Для того чтобы с уверенностью определить синдром нервной анорексии, необходимо наличие всех следующих признаков (сам текст взят из МКБ-10, комментарии к нему набраны курсивом):
а) вес тела сохраняется на уровне как минимум на 15 % ниже ожидаемого – для данного конкретного роста и возраста – (более высокий уровень был снижен или так и не был достигнут), или индекс массы тела Кетеле составляет 17,5 или ниже (этот индекс определяется соотношением веса тела в килограммах к квадрату роста в метрах). В препубертатном возрасте может обнаружиться неспособность набрать вес в период роста;
б) потеря веса вызывается самим пациентом за счет избегания пищи, которая «полнит», и одного или более приемов из числа следующих: вызывание у себя рвоты, прием слабительных средств, чрезмерные гимнастические упражнения, использование средств, подавляющих аппетит, и/или диуретиков;
в) искажение образа своего тела принимает специфическую психопатологическую форму, при которой страх перед ожирением сохраняется в качестве навязчивой и/или сверхценной идеи, и больной считает допустимым для себя лишь низкий вес (иными словами, речь идет о дисморфоманической и дисморфофобической симптоматике);
г) общее эндокринное расстройство, включающее ось гипоталамус – гипофиз – половые железы и проявляющееся у женщин аменореей, а у мужчин потерей полового влечения и потенции; могут быть повышенными уровни гормона роста и кортизола, изменения периферического метаболизма тиреоидного гормона и аномалии секреции инсулина (что определяется на глаз, а что лабораторными анализами, пояснять, я полагаю, излишне);
д) при начале в препубертатном возрасте проявления пубертатного периода задерживаются или даже не наблюдаются (прекращается рост, у девочек не развиваются грудные железы и имеет место первичная аменорея, а у мальчиков остаются ювенильными половые органы); при выздоровлении подростковый период часто завершается нормально, но поздно наступает первая менструация.

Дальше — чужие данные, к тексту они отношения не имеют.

/-- R10: every step has a next state, but for the one move the host has not, an attach of more than
`SEQ_MAX` bytes (log entry 6). -/
def Obligations.EveryStepButAnOverlongAttachCompletes : Prop :=
  ∀ s : State, (∃ t, step s = .next t) ∨
    ∃ bytes rest, s.host = .attach bytes :: rest ∧ s.cfg.seqMax < bytes.length ∧
      step s = .refused .attachOverSeqMax

/-! ### The datapath commands -/

/-- R122: LDW. -/
def Obligations.LdwLoadsTheAccumulator : Prop :=
  (∀ (s : State) (v : Word), s.status.err = false →
    exec (.ldw v) s = .next { s with w := v, resps := s.resps ++ [.ack] }) ∧
  (∀ (s : State) (v : Word), s.status.err = true →
    exec (.ldw v) s = .next { s with resps := s.resps ++ [.nak s.status.cause] }) ∧
  (∀ c : Cmd, c.extractLsb' 64 8 = 0x01#8 → decode c = .ok (.ldw (c.extractLsb' 0 64)))

/-- R123: SHB. `W <- (W << 8) ^ zext_64(b)`, equally `W <- W[55:0], b`; eight of them replace `W` by the
eight bytes, first byte in lane 7; the word with a must-be-zero bit set is illegal. -/
def Obligations.ShbShiftsAByteInWithoutReduction : Prop :=
  (∀ (s : State) (b : Byte), s.status.err = false →
    exec (.shb b) s = .next
      { s with w := (s.w <<< 8) ^^^ b.setWidth 64, resps := s.resps ++ [.ack] }) ∧
  (∀ (w : Word) (b : Byte), (w <<< 8) ^^^ b.setWidth 64 = w.extractLsb' 0 56 ++ b) ∧
  (∀ (s : State) (b0 b1 b2 b3 b4 b5 b6 b7 : Byte), s.status.err = false →
    ∃ t, execAll [.shb b0, .shb b1, .shb b2, .shb b3, .shb b4, .shb b5, .shb b6, .shb b7] s = .next t ∧
      t.w = b0 ++ b1 ++ b2 ++ b3 ++ b4 ++ b5 ++ b6 ++ b7) ∧
  (∀ (s : State) (c : Cmd), s.status.err = false → opOf c = 0x02#8 → c.extractLsb' 8 56 ≠ 0#56 →
    applyAction (.cmd c) s = .next
      { s with
        status := { err := true, cause := .illegalCommand, fop := 0x02#8 }
        resps := s.resps ++ [.nak .illegalCommand] })

/-- R124: SHH. `W <- (W << 16) ^ zext_64(c)`, equally `W <- W[47:0], c`; it has the effect of two SHBs, high
byte first; the word with a must-be-zero bit set is illegal. -/
def Obligations.ShhShiftsACharInLikeTwoShb : Prop :=
  (∀ (s : State) (h : Half), s.status.err = false →
    exec (.shh h) s = .next
      { s with w := (s.w <<< 16) ^^^ h.setWidth 64, resps := s.resps ++ [.ack] }) ∧
  (∀ (w : Word) (h : Half), (w <<< 16) ^^^ h.setWidth 64 = w.extractLsb' 0 48 ++ h) ∧
  (∀ (s : State) (h : Half), s.status.err = false →
    ∃ t u, exec (.shh h) s = .next t ∧
      execAll [.shb (h.extractLsb' 8 8), .shb (h.extractLsb' 0 8)] s = .next u ∧ t.w = u.w) ∧
  (∀ (s : State) (c : Cmd), s.status.err = false → opOf c = 0x03#8 → c.extractLsb' 16 48 ≠ 0#48 →
    applyAction (.cmd c) s = .next
      { s with
        status := { err := true, cause := .illegalCommand, fop := 0x03#8 }
        resps := s.resps ++ [.nak .illegalCommand] })

/-- R125: FOLDW. All nine terms, the eight indices from the old `W`; from `W = 0` over built tables `W`
becomes `v`; every word with opcode 0x04 is legal. -/
def Obligations.FoldwIsTheNineTermXor : Prop :=
  (∀ (s : State) (v : Word), s.status.err = false →
    exec (.foldw v) s = .next
      { s with
        w := tableRead s.tables 0 (s.w.extractLsb' 0 8) ^^^ tableRead s.tables 1 (s.w.extractLsb' 8 8) ^^^
          tableRead s.tables 2 (s.w.extractLsb' 16 8) ^^^ tableRead s.tables 3 (s.w.extractLsb' 24 8) ^^^
          tableRead s.tables 4 (s.w.extractLsb' 32 8) ^^^ tableRead s.tables 5 (s.w.extractLsb' 40 8) ^^^
          tableRead s.tables 6 (s.w.extractLsb' 48 8) ^^^ tableRead s.tables 7 (s.w.extractLsb' 56 8) ^^^ v
        resps := s.resps ++ [.ack] }) ∧
  (∀ (s : State) (v : Word), s.status.err = false → s.tables = buildTables s.cfg.poly → s.w = 0#64 →
    exec (.foldw v) s = .next { s with w := v, resps := s.resps ++ [.ack] }) ∧
  (∀ c : Cmd, c.extractLsb' 64 8 = 0x04#8 → decode c = .ok (.foldw (c.extractLsb' 0 64)))

/-- R120, R121: `Lane(w, k) = (w >> 8k) & 0xFF`, and a lane whose byte is 0 contributes 0 to the fold over
built tables. -/
def Obligations.LanesSelectBytesAndZeroLanesContributeNothing : Prop :=
  (∀ (w : Word) (k : Nat), k < 8 → (lane w k).setWidth 64 = (w >>> (8 * k)) &&& 0xFF#64) ∧
  (∀ (poly : Word) (k : Fin 8), tableRead (buildTables poly) k 0#8 = 0#64) ∧
  (∀ (poly w : Word) (k : Fin 8), (∀ j : Nat, j < 8 → j ≠ k.val → lane w j = 0#8) →
    fold (buildTables poly) w = tableRead (buildTables poly) k (lane w k.val))

/-! ### HASHB -/

/-- R141: the bounds test first, then `W <- HashBytes(SEQ, off, len, W)`; every word with opcode 0x08 is a
legal HASHB (R140). -/
def Obligations.HashbHashesItsRangeOrRaisesInvalidArgument : Prop :=
  (∀ (s : State) (off len : Quad), s.status.err = false → off.toNat + len.toNat ≤ s.seqLen →
    exec (.hashb off len) s = .next
      { s with
        w := hashBytes s.tables (memByte s.seq) off.toNat len.toNat s.w
        resps := s.resps ++ [.ack] }) ∧
  (∀ (s : State) (off len : Quad), s.status.err = false → s.seqLen < off.toNat + len.toNat →
    exec (.hashb off len) s = .next
      { s with
        status := { err := true, cause := .invalidArgument, fop := 0x08#8 }
        resps := s.resps ++ [.nak .invalidArgument] }) ∧
  (∀ c : Cmd, c.extractLsb' 64 8 = 0x08#8 →
    decode c = .ok (.hashb (c.extractLsb' 32 32) (c.extractLsb' 0 32)))

/-- R142: the sum never wraps, the check is made for every `len` including 0, and in a state a run reaches
a "negative" `off` or `len` (bit 31 set) is out of bounds. -/
def Obligations.BoundsCheckNeverWrapsAndCoversEmptyRanges : Prop :=
  (∀ (s : State) (off len : Quad), s.status.err = false →
    (s.seqLen < off.toNat + len.toNat ↔
      exec (.hashb off len) s = .next (raise .invalidArgument 0x08#8 s))) ∧
  (∀ (s : State) (off : Quad), s.status.err = false → s.seqLen < off.toNat →
    exec (.hashb off 0#32) s = .next (raise .invalidArgument 0x08#8 s)) ∧
  (∀ (s : State) (off : Quad), s.status.err = false → off.toNat ≤ s.seqLen →
    exec (.hashb off 0#32) s = .next { s with resps := s.resps ++ [.ack] }) ∧
  (∀ (s : State) (off len : Quad), Inv s → s.status.err = false →
    (off.getLsbD 31 = true ∨ len.getLsbD 31 = true) →
    exec (.hashb off len) s = .next (raise .invalidArgument 0x08#8 s)) ∧
  (∀ off len : Quad, off.toNat + len.toNat ≤ 2 ^ 33 - 2)

/-- R144: empty input in bounds leaves `W` unchanged and is acknowledged, also with nothing attached. -/
def Obligations.EmptyInputReturnsTheSeed : Prop :=
  (∀ (t : Tables) (A : Nat → Byte) (off : Nat) (seed : Word), hashBytes t A off 0 seed = seed) ∧
  (∀ (s : State) (off : Quad), s.status.err = false → off.toNat ≤ s.seqLen →
    exec (.hashb off 0#32) s = .next { s with resps := s.resps ++ [.ack] }) ∧
  (∀ s : State, s.status.err = false → s.seqLen = 0 →
    exec (.hashb 0#32 0#32) s = .next { s with resps := s.resps ++ [.ack] })

/-- R146: first `len mod 8` head bytes without a table, then `len div 8` word steps over the big-endian
groups that follow without gaps. -/
def Obligations.HashBytesIsHeadStepsThenWordSteps : Prop :=
  ∀ (t : Tables) (A : Nat → Byte) (off len : Nat) (seed : Word),
    hashBytes t A off len seed =
      (List.range (len / 8)).foldl
        (fun w q =>
          let a := off + len % 8 + 8 * q
          fold t w ^^^
            (A a ++ A (a + 1) ++ A (a + 2) ++ A (a + 3) ++ A (a + 4) ++ A (a + 5) ++ A (a + 6) ++ A (a + 7)))
        ((List.range (len % 8)).foldl (fun w n => (w <<< 8) ^^^ (A (off + n)).setWidth 64) seed)

/-- R55: the hash reads no byte outside `[off, off + len)`. -/
def Obligations.HashDependsOnNoByteOutsideTheRange : Prop :=
  ∀ (t : Tables) (A B : Nat → Byte) (off len : Nat) (seed : Word),
    (∀ a, off ≤ a → a < off + len → A a = B a) →
    hashBytes t A off len seed = hashBytes t B off len seed

/-- R143: a successful HASHB changes `W` exactly as its SHB and FOLDW.B stream does; the two differ in
responses only, one ACK against `r + q` of them. The stream is what `HASH.BYTES` expands to after its load,
and outside the fault state it runs through without a fault whatever the range. -/
def Obligations.HashbIsItsCommandStream : Prop :=
  (∀ (s : State) (off len : Quad), s.status.err = false → off.toNat + len.toNat ≤ s.seqLen →
    ∃ t, exec (.hashb off len) s = .next t ∧ t.resps = s.resps ++ [.ack] ∧
      execAll (hashbStream (memByte s.seq) off.toNat len.toNat) s = .next
        { t with resps := s.resps ++ List.replicate (len.toNat % 8 + len.toNat / 8) .ack }) ∧
  (∀ (A : Nat → Byte) (off len : Nat) (seed : Word),
    macroBytes seed ((List.range len).map fun n => A (off + n)) = .ldw seed :: hashbStream A off len) ∧
  (∀ (s : State) (A : Nat → Byte) (off len : Nat), s.status.err = false →
    ∃ t, execAll (hashbStream A off len) s = .next t ∧ t.status = s.status)

/-- R148: chaining equals one call when the second piece is a multiple of 8 bytes long, for every length of
the first and every seed; a chain over any list of chunks equals one call over the whole when every chunk
after the first is. Otherwise the two differ in general: the rule's numbers for the 19 bytes 0x00 to 0x12,
in one call, in chunks of 11 and 8, and in chunks of 8 and 11. -/
def Obligations.ChainingEqualsOneCallForWholeWordTails : Prop :=
  (∀ (t : Tables) (xs ys : List Byte) (seed : Word), ys.length % 8 = 0 →
    hashByteList t (xs ++ ys) seed = hashByteList t ys (hashByteList t xs seed)) ∧
  (∀ (t : Tables) (first : List Byte) (later : List (List Byte)) (seed : Word),
    (∀ chunk ∈ later, chunk.length % 8 = 0) →
    later.foldl (fun w chunk => hashByteList t chunk w) (hashByteList t first seed) =
      hashByteList t (first ++ later.flatten) seed) ∧
  (let t := buildTables documentedPoly
   let bytes (n m : Nat) : List Byte := (List.range m).map fun a => BitVec.ofNat 8 (n + a)
   hashByteList t (bytes 0 19) 0#64 = 0x50E5AA9411C2D878#64 ∧
   hashByteList t (bytes 11 8) (hashByteList t (bytes 0 11) 0#64) = 0x50E5AA9411C2D878#64 ∧
   hashByteList t (bytes 8 11) (hashByteList t (bytes 0 8) 0#64) = 0x3EFE8C9EB68E20B4#64)

/-- R148, R243, conflict C1: without the side condition the law is false, already of the documented
engine. -/
def Obligations.ChunkBoundaryIndependenceIsFalse : Prop :=
  ¬ ∀ (xs ys : List Byte) (seed : Word),
    hashByteList (buildTables documentedPoly) (xs ++ ys) seed =
      hashByteList (buildTables documentedPoly) ys (hashByteList (buildTables documentedPoly) xs seed)

/-- R244: with `len mod 8 = r` the top `8r` bits of the seed have no influence; SHB reads no table, so a
range of fewer than 8 bytes gives the same value over any tables. -/
def Obligations.HeadDiscardsTheTopSeedBits : Prop :=
  (∀ (t : Tables) (A : Nat → Byte) (off len : Nat) (seed seed' : Word),
    (∀ b, b < 64 - 8 * (len % 8) → seed.getLsbD b = seed'.getLsbD b) →
    hashBytes t A off len seed = hashBytes t A off len seed') ∧
  (∀ (t t' : Tables) (A : Nat → Byte) (off len : Nat) (seed : Word), len < 8 →
    hashBytes t A off len seed = hashBytes t' A off len seed)

/-! ### Read-out and STATUS -/

/-- R180: RDW. -/
def Obligations.RdwAnswersTheAccumulator : Prop :=
  (∀ s : State, s.status.err = false →
    exec .rdw s = .next { s with resps := s.resps ++ [.data s.w] }) ∧
  (∀ s : State, s.status.err = true →
    exec .rdw s = .next { s with resps := s.resps ++ [.nak s.status.cause] }) ∧
  (∀ (s : State) (c : Cmd), s.status.err = false → opOf c = 0x10#8 → c.extractLsb' 0 64 ≠ 0#64 →
    applyAction (.cmd c) s = .next (raise .illegalCommand 0x10#8 s))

Кроме того, в общении с пациентом можно заметить, что он, даже находясь в состоянии ходячего пособия для изучения скелета, продолжает сетовать на свою полноту (особенно в области черепа, суставов и поясничных позвонков), при этом болезненность состояния человеком зачастую отрицается начисто: нет-нет, ничего серьезного, так, небольшие проблемки с весом. Искусство устрашения унитаза отточено до совершенства, а для вызывания самой рвоты уже необязательно совать два пальца в рот, достаточно показать один и с расстояния. Как правило, диеты, энергетическая ценность продуктов, а также особо извращенные способы поглощения пищи известны им до мельчайших подробностей. Настроение… чаще подавленное, с субдепрессивным оттенком, но бывают и периоды эйфории, особенно на фоне взятия очередной весовой отметки. И еще – панический страх поправиться. Даже когда это просто необходимо для выживания.
Для скрининг-диагностики (не для того, чтобы установить точный диагноз, а для того, чтобы оный заподозрить) пользуются тестом отношения к приему пищи, или ЕАТ-26.
Лечение – медикаментозное и психотерапевтическое. Однако если пациент довел организм до кахексии[42], сначала его придется спасать от вполне вероятной гибели, которая ранее, при отсутствии адекватного лечения, могла достигать от 5 до 10 % всех больных нервной анорексией. И тут потребуется весь арсенал квалифицированной медицинской помощи, вплоть до доставки санитарной авиацией в клинику НИИ питания РАМН.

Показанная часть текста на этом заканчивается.